Steve Evans is a pretty uncomplicated man when it comes to style. There is a stereotype that his style is largely unpleasant to watch and overly direct but Steve Evans is not quite as stupid as he may come across at times.

Look past the abnormally tight-fitted suit, tie that looks like it might be choking him at times and the raw, red, raging face that accompanies his aggression from the touchline is a man who knows how to win football matches and is uncompromising in his will to do so.

He won’t accept the fact that Leeds have remained a largely inconsistent outfit since he took over and the Scotsman will make changes to recreate better times next season if he gets the chance to do so. After all, he has won two titles with Stamford and two promotions with Boston United, Crawley Town and Rotherham United. Leeds is the biggest job he has taken on so far but given time, he should be successful and it is the kind of fame he will revel in.

His issue currently is that he possesses a side that are not quite in tune with style and aggression. Between raw, young talent and experienced pros, finding the right balance has proven difficult, particularly for a group that was built in the summer to play an expansive style by Uwe Rosler. Talk about polar opposites.

It will not be pretty and the yellow card count certainly supports the point that Leeds like to be direct and physical but as young players continue to grow with a manager who has a winning mentality and experienced players come on board or are replaced with players ready for the fight for Evans, Leeds will get stronger.

 

How do we get a result against Leeds?

Catch them on a bad day and they will give us the result.
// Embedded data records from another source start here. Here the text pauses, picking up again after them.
-- ==== Sys2Proof/Safety.lean ====
section
/-! DEFINITION. What a sound state of the part is, in the terms the claims use: properties that every step keeps. -/

namespace Sys2Proof

open Sys2Proof.Machine

/-! ### Charging (R90) -/

/-- A slot whose charger must not be driven: its cut is tripped, it is being released, or no pack is OCCUPIED there
(R90, R93). -/
def mustNotCharge (sl : Slot) : Bool :=
  sl.cut || decide (sl.role = .releasing) || decide (sl.cond ≠ .occupied)

/-- No charging anywhere: the line pause runs, or the station state is not ACTIVE or WITHDRAWN (R90, R92). -/
def chargingStopped (s : State) : Bool :=
  s.lif.linePause || !(decide (s.sul.state = .active) || decide (s.sul.state = .withdrawn))

/-- The setpoints R90 demands to be 0 are 0. -/
abbrev SetpointsSafe (s : State) : Prop :=
  ∀ sl ∈ s.slots, (mustNotCharge sl = true ∨ chargingStopped s = true) → sl.setpoint = 0

/-! ### Latches (R158) -/

/-- At most one slot latch is UNLOCKED (R158). -/
abbrev OneLatch (s : State) : Prop :=
  (s.slots.filter (fun sl => sl.unlocked)).length ≤ 1

/-- The slot that the active swap's step holds open: the dock in RETURN_OPEN, RETURN_CHECK, REJECT_OUT and GIVE_BACK,
the release slot in RELEASE_OPEN (R158). -/
def openSlot : Option Swap → Option Nat
  | none => none
  | some w =>
    match w.step with
    | .returnOpen | .returnCheck | .rejectOut | .giveBack => w.dock
    | .releaseOpen => some w.release
    | .startingWait | .releaseWait => none

/-- An UNLOCKED latch is the one that the active swap's step holds open; a swap past its beginning, or resumed, knows its
dock (R158, R174). -/
abbrev LatchesFollowSwap (s : State) : Prop :=
  (∀ x ∈ s.slots.zipIdx, x.1.unlocked = true → openSlot s.seq.active = some x.2) ∧
    (∀ w ∈ s.seq.active, (w.step ≠ .startingWait ∨ w.resume.isSome = true) → w.dock.isSome = true)

/-! ### Capacities (the Holds column of 00_scope.md, "Blocks") -/

/-- No structure holds more than its places: 2 received frames, 4 queued frames with at most one DEMAND, 2 queued swaps,
16 book entries, 8 hold record places, 16 clamp records, 8 slots, 32 counters (R1, R36, R38, R110, R145, R169, R178,
R185). -/
abbrev WithinCapacity (s : State) : Prop :=
  s.lif.rxBuf.length ≤ 2 ∧ s.lif.queue.length ≤ 4 ∧
    s.lif.queue.countP (fun e => decide (e.frame.kind = .demand)) ≤ 1 ∧ s.seq.queue.length ≤ 2 ∧
    s.ofe.book.length ≤ 16 ∧ s.rhs.holds.length = 8 ∧ s.sul.clamps.length ≤ 16 ∧ s.slots.length ≤ 8 ∧
    s.counters.length = 32

/-- Once LIF runs, the Peer Table holds an entry for every station number but the own, and none for the own (R61). -/
abbrev PeerPlaces (s : State) : Prop :=
  s.alw.peers.length = 16 ∧
    (lifRuns s = true → ∀ x ∈ s.alw.peers.zipIdx, (x.1 = none ↔ x.2 = s.sul.station.toNat))

/-! ### The transmit queue (R38) -/

/-- The order of two queue entries: contest value, then enqueue order (R38). -/
abbrev txBefore (a b : TxEntry) : Prop :=
  a.frame.contest < b.frame.contest ∨ (a.frame.contest = b.frame.contest ∧ a.order < b.order)

/-- The queue stands in its order, every entry is older than the next to be enqueued, and a DEMAND has its contest value
(R38, R47). -/
abbrev QueueInOrder (s : State) : Prop :=
  s.lif.queue.Pairwise txBefore ∧ (∀ e ∈ s.lif.queue, e.order < s.lif.nextOrder) ∧
    (∀ e ∈ s.lif.queue, e.frame.kind = .demand → e.frame.contest = 0x40#8)

/-! ### Request ids (R110, R169) -/

/-- No two book entries and no two hold records have the same request id; the store is not relied on when its marker is
invalid and the core is off (R110, R169, R171). -/
abbrev RequestIdsUnique (s : State) : Prop :=
  (s.ofe.book.map (fun e => e.rid)).Nodup ∧
    ((s.rhs.valid = true ∨ s.core = true) → ((s.rhs.holds.filterMap id).map (fun r => r.rid)).Nodup)

/-! ### The end of a frame (R30, R35 to R37) -/

/-- A frame may end here with nothing left of an earlier one: LIF receives, no loss report waits and the receive buffer is
empty (R25, R35, R37). -/
abbrev FrameMayEnd (s : State) : Prop := receiving s = true ∧ s.lif.lossPending = false ∧ s.lif.rxBuf = []

/-- LIF as a frame's end leaves it: in SPACE with a recessive count of 0 (R30). -/
abbrev atFrameEnd (l : Lif) : Lif := { l with cond := .space, recessive := 0, malformed := false }

/-! ### What a planning pass writes (R79 to R89) -/

/-- The cap and the tier of a slot of a snapshot: P_max, halved and rounded down to 50 W in a warm pack; none for a slot that
is no candidate, else tier C from the release threshold on, below it A for a promised slot and B for any other (R79 to
R81). -/
abbrev CapAndTier (cfg : Cfg) (x : SnapSlot) : Prop :=
  (x.cond ≠ .occupied → capOf cfg x = 0 ∧ tierOf cfg x = .none) ∧
    ∀ k, x.cond = .occupied → x.pack = some k →
      let f := cfg.figures k.cls
      let candidate : Prop := k.ok = true ∧ x.cut = false ∧ x.role ≠ .releasing ∧ k.soc < f.ceiling
      let promised : Prop := x.role = .held ∨ x.waiting = true
      capOf cfg x = (if (cfg.warmLimit : Int) ≤ k.temp then f.maxPower / 2 / 50 * 50 else f.maxPower) ∧
      (¬ candidate → tierOf cfg x = .none) ∧ (candidate → f.release ≤ k.soc → tierOf cfg x = .c) ∧
      (candidate → k.soc < f.release → (promised → tierOf cfg x = .a) ∧ (¬ promised → tierOf cfg x = .b))

/-- Of two tier A slots, the one that is walked first: RELEASE_WAIT, then the deadline, the rider class, the slot number
(R82; log 10). -/
abbrev AheadInA (x y : Numbered) : Prop :=
  (x.1.waiting = true ∧ y.1.waiting = false) ∨ (x.1.waiting = y.1.waiting ∧
    (deadlineKey x < deadlineKey y ∨ (deadlineKey x = deadlineKey y ∧
      (riderKey x < riderKey y ∨ (riderKey x = riderKey y ∧ x.2 < y.2)))))

/-- Of two tier B slots, the one that is walked first: the higher SoC, then the lower slot number (R83). -/
abbrev AheadInB (x y : Numbered) : Prop := socKey y < socKey x ∨ (socKey x = socKey y ∧ x.2 < y.2)

/-- The walk of the fill: the slots of tier A, of tier B and of tier C, each in its order, with their caps (R82, R83,
R85). -/
abbrev WalkFollowsTheTiers (cfg : Cfg) (sn : Snapshot) : Prop :=
  ∃ a b c : List Numbered, walkOf cfg sn = (a ++ b ++ c).map (fun x => (x.2, capOf cfg x.1)) ∧
    (∀ x, x ∈ a ↔ sn.slots[x.2]? = some x.1 ∧ tierOf cfg x.1 = .a) ∧ a.Pairwise AheadInA ∧
    (∀ x, x ∈ b ↔ sn.slots[x.2]? = some x.1 ∧ tierOf cfg x.1 = .b) ∧ b.Pairwise AheadInB ∧
    (∀ x, x ∈ c ↔ sn.slots[x.2]? = some x.1 ∧ tierOf cfg x.1 = .c) ∧ c.Pairwise (fun x y => x.2 < y.2)

/-- A plan fills from `r` along a walk of slot numbers with caps: each slot is planned at the smaller of what the slots
before it leave and its cap, or at 0 where that is below P_min; a slot that is not walked is planned at 0 (R85). -/
abbrev FillsFrom (minPower : Nat) (walk plan : List (Nat × Nat)) (r : Nat) : Prop :=
  (∀ k n cap, walk[k]? = some (n, cap) →
    let amount := min (r - ((walk.take k).map (fun x => planned plan x.1)).sum) cap
    planned plan n = if amount < minPower then 0 else amount) ∧
    ∀ n, (∀ x ∈ walk, x.1 ≠ n) → planned plan n = 0

/-- The plan of a snapshot: the fill of its G, or 0 for every slot where its state or pause forbids charging; where the end
G is below the plan's sum, the walk is filled again from the end G, and else the plan stands (R85, R86, R88). -/
abbrev PlanFillsTheGrant (cfg : Cfg) (sn : Snapshot) (endGrant : Nat) : Prop :=
  let charges : Prop := sn.pause = false ∧ (sn.station = .active ∨ sn.station = .withdrawn)
  let sum := ((walkOf cfg sn).map (fun x => planned (planOf cfg sn) x.1)).sum
  (charges → FillsFrom cfg.minPower (walkOf cfg sn) (planOf cfg sn) sn.grant) ∧
    (¬ charges → ∀ n, planned (planOf cfg sn) n = 0) ∧
    (endGrant < sum → FillsFrom cfg.minPower (walkOf cfg sn) (limitPlan cfg sn endGrant) endGrant) ∧
    (sum ≤ endGrant → ∀ n, planned (limitPlan cfg sn endGrant) n = planned (planOf cfg sn) n)

/-- What the end of a pass, in the event from `s` to `t`, writes into every slot: cap and tier of the snapshot `sn`, the ready
estimate in step, and the planned setpoint under the G that now holds, or 0 where charging is forbidden now, the cut is
tripped, the role RELEASING, no pack OCCUPIED, or the pack another than the snapshot's (R89 to R91; log 47). -/
abbrev PlanWritten (s t : State) (sn : Snapshot) : Prop :=
  ∀ n sl, s.slots[n]? = some sl →
    let x := sn.slots[n]?
    let charges : Prop := s.lif.linePause = false ∧ (s.sul.state = .active ∨ s.sul.state = .withdrawn)
    let zeroed : Prop := ¬ charges ∨ sl.cut = true ∨ sl.role = .releasing ∨ sl.cond ≠ .occupied ∨
      sl.pack.map (fun p => p.id) ≠ (x.bind (fun y => y.pack)).map (fun p => p.id)
    ∃ y, t.slots[n]? = some y ∧ y.cap = (x.map (capOf s.sul.cfg)).getD 0 ∧
      y.tier = (x.map (tierOf s.sul.cfg)).getD .none ∧ y.ready = y.readyNow s.sul.cfg ∧
      (zeroed → y.setpoint = 0) ∧
      (¬ zeroed → y.setpoint = planned (limitPlan s.sul.cfg sn t.alw.grant) n)

/-! ### Where a swap comes to stand (R148 to R156, R159) -/

/-- A swap in RELEASE_OPEN on slot `n`, which stood as `x`: RELEASING, UNLOCKED, setpoint 0, focused, the collect timer
started, the pack id and the progress record written; `t` is the state after `s` (R156). -/
abbrev ReleaseOpened (s t : State) (w : Swap) (d n : Nat) (x : Slot) : Prop :=
  t.seq.active = some { w with
    step := .releaseOpen, release := n, resume := none
    released := if x.cond = .occupied then x.pack.map (fun p => p.id) else none } ∧
    t.seq.timer = some (.collect, s.sul.cfg.collectTimer * 1000) ∧ t.svy.focus = some n ∧
    t.rhs.progress = some ⟨w.rid, .releaseOpen, d, n, w.returned⟩ ∧ t.lif = s.lif ∧
    ∃ y, t.slots[n]? = some y ∧ y.role = .releasing ∧ y.rid = some w.rid ∧ y.unlocked = true ∧ y.setpoint = 0 ∧
      y.cond = x.cond ∧ y.pack = x.pack

/-- A swap in RELEASE_WAIT, its wait timer started at the rider class's maximum wait (R155). -/
abbrev ReleaseWaits (s t : State) (w : Swap) (d : Nat) (e : Entry) : Prop :=
  t.seq.active = some { w with step := .releaseWait, resume := none } ∧
    t.seq.timer = some (.wait, s.sul.cfg.maxWait e.rider * 60000) ∧
    t.rhs.progress = some ⟨w.rid, .releaseWait, d, w.release, w.returned⟩ ∧ t.lif = s.lif

/-- A swap in GIVE_BACK with its reason: the accepted return's slot `d` DOCK, UNLOCKED and focused, the removal timer at
60 s (R154). -/
abbrev GivesBack (s t : State) (w : Swap) (d : Nat) (r : AbortReason) : Prop :=
  t.seq.active = some { w with step := .giveBack, abort := some r, resume := none } ∧
    t.seq.timer = some (.removal, 60000) ∧ t.svy.focus = some d ∧
    t.rhs.progress = some ⟨w.rid, (if r = .releaseWaitExceeded then .giveBackWaitExceeded else .giveBackNoPack), d,
      w.release, w.returned⟩ ∧ t.lif = s.lif ∧
    ∃ y, t.slots[d]? = some y ∧ y.role = .dock ∧ y.rid = some w.rid ∧ y.unlocked = true

/-- A swap in REJECT_OUT: the dock `d` UNLOCKED and focused, the removal timer at 60 s (R150, R174). -/
abbrev RejectsOut (s t : State) (w : Swap) (d : Nat) : Prop :=
  t.seq.active = some { w with step := .rejectOut, resume := none } ∧ t.seq.timer = some (.removal, 60000) ∧
    t.svy.focus = some d ∧ t.rhs.progress = some ⟨w.rid, .rejectOut, d, w.release, w.returned⟩ ∧ t.lif = s.lif ∧
    ∃ y, t.slots[d]? = some y ∧ y.unlocked = true

/-- A swap has ended: its entry in the state `st`, its CLOSE produced and counted, SEQ idle, record and focus cleared; an
entry not HELD again has no hold record (R159). -/
abbrev SwapEnded (s t : State) (w : Swap) (o : Outcome) (abort : Option AbortReason) (st : EntryState) : Prop :=
  t.seq.active = none ∧ t.seq.timer = none ∧ t.rhs.progress = none ∧ t.svy.focus = none ∧
    (∃ e, t.entry? w.rid = some e ∧ e.state = st ∧
      (st = .held → e.deadline = some (inMinutes s.rhs.seconds s.sul.cfg.holdGrace))) ∧
    (st ≠ .held → ∀ h, some h ∈ t.rhs.holds → h.rid ≠ w.rid) ∧
    t.lif = (enqueue (closeFrame w.rid o abort w.released w.returned) s).lif ∧
    t.counters = (enqueue (closeFrame w.rid o abort w.released w.returned) (bumpClose o abort s)).counters

/-- A slot that is locked and belongs to no request. -/
abbrev LockedFree (t : State) (n : Nat) : Prop :=
  ∃ y, t.slots[n]? = some y ∧ y.unlocked = false ∧ y.role = .free ∧ y.rid = none

/-- GIVE_BACK with reason `r` has nothing to hand back, since the slot of the accepted return is no longer FREE or is EMPTY:
the swap ends in the entry event, no latch is opened, and the release slot, which stood as `x`, is FREE again if it was
HELD (R154, second case). -/
abbrev GiveBackEndsAtOnce (s t : State) (w : Swap) (r : AbortReason) (x : Slot) : Prop :=
  SwapEnded s t w .aborted (some r) .aborted ∧
    (∀ (n : Nat) (y : Slot), s.slots[n]? = some y → ∃ y' : Slot, t.slots[n]? = some y' ∧ y'.unlocked = y.unlocked) ∧
    (x.role = .held → ∃ z, t.slots[w.release]? = some z ∧ z.role = .free ∧ z.rid = none)

/-- Slot `n` is the substitute for a request of class `k` whose return was accepted into slot `d`: of the releasable FREE
slots the one with the lowest score, and of equal scores the lowest slot number (R153). -/
abbrev IsSubstitute (s : State) (k : PackClass) (d n : Nat) (x : Slot) : Prop :=
  s.slots[n]? = some x ∧ n ≠ d ∧ x.role = .free ∧ releasable s.sul.cfg k x = true ∧
    ∀ m y, s.slots[m]? = some y → m ≠ d → y.role = .free → releasable s.sul.cfg k y = true →
      substituteScore x < substituteScore y ∨ (substituteScore x = substituteScore y ∧ n ≤ m)

/-- No slot can stand in for the release slot (R153). -/
abbrev NoSubstitute (s : State) (k : PackClass) (d : Nat) : Prop :=
  ∀ m y, s.slots[m]? = some y → m ≠ d → y.role = .free → releasable s.sul.cfg k y = false
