-- ==== Sys2Proof/Certificates/Slice0/Obligations.lean ====
section
/-! DEFINITION. The statements for the provers. Where one says that `exec` answers `settle u`, the command has made `u` of
the state, and what is due then begins in the same event; SettleBeginsWhatIsDue says what that is. -/

open Sys2Proof Sys2Proof.Machine

/-! ### The machine -/

/-- A step takes the command at the front of the queue and is that command's exec with the queue's rest; on an empty queue
the block idles (the model's choice, log 4). -/
def Obligations.StepRunsFrontCommand : Prop :=
  (∀ (c : Instr) (rest : List Instr) (s : State), s.pending = c :: rest →
    step s = exec c { s with pending := rest }) ∧
  ∀ s : State, s.pending = [] → step s = .next s

/-- Every command answers a next state, whatever its operands and the state: no command faults or is refused, the model's
reading of a manual that stops none (log 39). -/
def Obligations.NoCommandStops : Prop := ∀ (c : Instr) (s : State), ∃ t, exec c s = .next t

/-- A command leaves the queue of waiting commands as it is. -/
def Obligations.CommandsLeaveTheQueue : Prop :=
  ∀ (c : Instr) (s t : State), exec c s = .next t → t.pending = s.pending

/-- What begins at the end of an event (R7, R77, R115; that it begins there, in the same event, is the model's reading, log
24): a planning pass with its snapshot, the evaluation of the HEARD entry nearest the head with its view, a focus step in
the pass gap; nothing else changes. -/
def Obligations.SettleBeginsWhatIsDue : Prop :=
  ∀ s : State,
    settle s = { s with pln := (settle s).pln, ofe := (settle s).ofe, svy := (settle s).svy } ∧
    (settle s).pln = (if operates s = true ∧ s.pln.replan = true ∧ s.pln.pass = none then
      { s.pln with replan := false, pass := some ⟨takeSnapshot s, 200 + 150 * s.slots.length⟩ } else s.pln) ∧
    (∀ e, operates s = true → s.ofe.evaluation = none → s.ofe.book.find? (fun e => decide (e.state = .heard)) = some e →
      (settle s).ofe.evaluation = some ⟨takeView e s, 250 * s.slots.length⟩ ∧
      (settle s).ofe.book =
        s.ofe.book.map (fun x => if x.rid = e.rid then { x with state := .evaluating } else x)) ∧
    ((operates s = false ∨ s.ofe.evaluation.isSome = true ∨ ∀ e ∈ s.ofe.book, e.state ≠ .heard) →
      (settle s).ofe = s.ofe) ∧
    (∀ f ms, operates s = true → s.svy.step = none → s.svy.gap = .running ms → s.svy.focus = some f →
      (settle s).svy = { s.svy with step := some ⟨f, .focus, (match s.slots[f]? with
        | some sl => decide (sl.cond ≠ .fault)
        | none => false), s.sul.cfg.window⟩ }) ∧
    ((operates s = false ∨ s.svy.step.isSome = true ∨ s.svy.focus = none ∨ s.svy.gap = .inPass ∨ s.svy.gap = .due) →
      (settle s).svy = s.svy)

/-! ### What every step keeps -/

/-- The state after reset meets each of the seven invariants: safe setpoints, latches that follow the swap, capacities, the
Peer Table's places, the transmit queue's order, unique request ids, and nothing due that has not begun. That the reset
state is the part with its reset pin held is the model's choice (log 3). -/
def Obligations.ResetMeetsTheInvariants : Prop :=
  SetpointsSafe State.reset ∧ LatchesFollowSwap State.reset ∧ WithinCapacity State.reset ∧ PeerPlaces State.reset ∧
    QueueInOrder State.reset ∧ RequestIdsUnique State.reset ∧ NothingDue State.reset

/-- No step drives a charger where R90 demands 0: a tripped cut, a RELEASING slot, a slot without an OCCUPIED pack, the
line pause, and every station state but ACTIVE and WITHDRAWN. -/
def Obligations.SetpointsStaySafe : Prop :=
  ∀ s t : State, SetpointsSafe s → step s = .next t → SetpointsSafe t

/-- Every UNLOCKED latch is the one the active swap's step holds open, in every step. -/
def Obligations.LatchesStayWithTheSwap : Prop :=
  ∀ s t : State, LatchesFollowSwap s → step s = .next t → LatchesFollowSwap t

/-- With the latches following the swap, at most one is UNLOCKED (R158). -/
def Obligations.AtMostOneLatchOpen : Prop := ∀ s : State, LatchesFollowSwap s → OneLatch s

/-- No step makes a structure hold more than its places, and the Peer Table keeps exactly its fifteen entries, none for the
own number. -/
def Obligations.CapacitiesStayWithin : Prop :=
  (∀ s t : State, WithinCapacity s → step s = .next t → WithinCapacity t) ∧
    ∀ s t : State, PeerPlaces s → step s = .next t → PeerPlaces t

/-- The transmit queue stays ordered by contest value, then enqueue order, in every step. -/
def Obligations.TransmitQueueStaysInOrder : Prop :=
  ∀ s t : State, QueueInOrder s → step s = .next t → QueueInOrder t

/-- No step makes two book entries, or two hold records, of one request id. -/
def Obligations.RequestIdsStayUnique : Prop :=
  ∀ s t : State, RequestIdsUnique s → step s = .next t → RequestIdsUnique t

/-- After every step nothing is due that has not begun: no planning pass, no evaluation, no focus step of the gap. That each
begins at the end of the event that makes it due is the model's reading (log 24). -/
def Obligations.NothingDueWaits : Prop := ∀ s t : State, NothingDue s → step s = .next t → NothingDue t

/-! ### Whole-machine rules -/

/-- No command but a start, a core stop and the end of loading changes the configuration in force (R179). -/
def Obligations.ConfigurationStaysFixed : Prop :=
  ∀ (c : Instr) (s t : State), exec c s = .next t →
    (∀ straps clr, c ≠ .start straps clr) → c ≠ .coreStop → (∀ d h m, c ≠ .loadingEnd d h m) →
    t.sul.cfg = s.sul.cfg ∧ t.sul.station = s.sul.station ∧ t.sul.clamps = s.sul.clamps ∧
      t.sul.clampCount = s.sul.clampCount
Leeds are the type of side that can give you a real battle in one game then roll over and let the opposition run riot the next. That mentality is improving a little bit under Evans but Leeds still remain a side that can beat themselves before you need to beat them.

The main thing will be winning second balls in the middle of the pitch. The game can be made scruffy so winning second balls, being strong in the tackle but remaining headstrong enough to remain focused on the game rather than the physical battles will be key. Wide areas are going to be key between two sides who use the centre of the pitch to win the battle and the wide areas to provide the quality in games.

Leeds possess Stuart Dallas who is a real workhorse and Mustapha Carayol who can do nothing all game then ping a 30 yard into the top corner. With Donaldson likely to be wide left for Blues again, expect much of Blues’ play to feature down the right hand side through Cotterill and Caddis’ link-up. Against the youthful Charlie Taylor who enjoys breaking forward to join the attack, space could be left to exploit.

This may be a game about the mentality of both sides as opposed to tactical brilliance, however.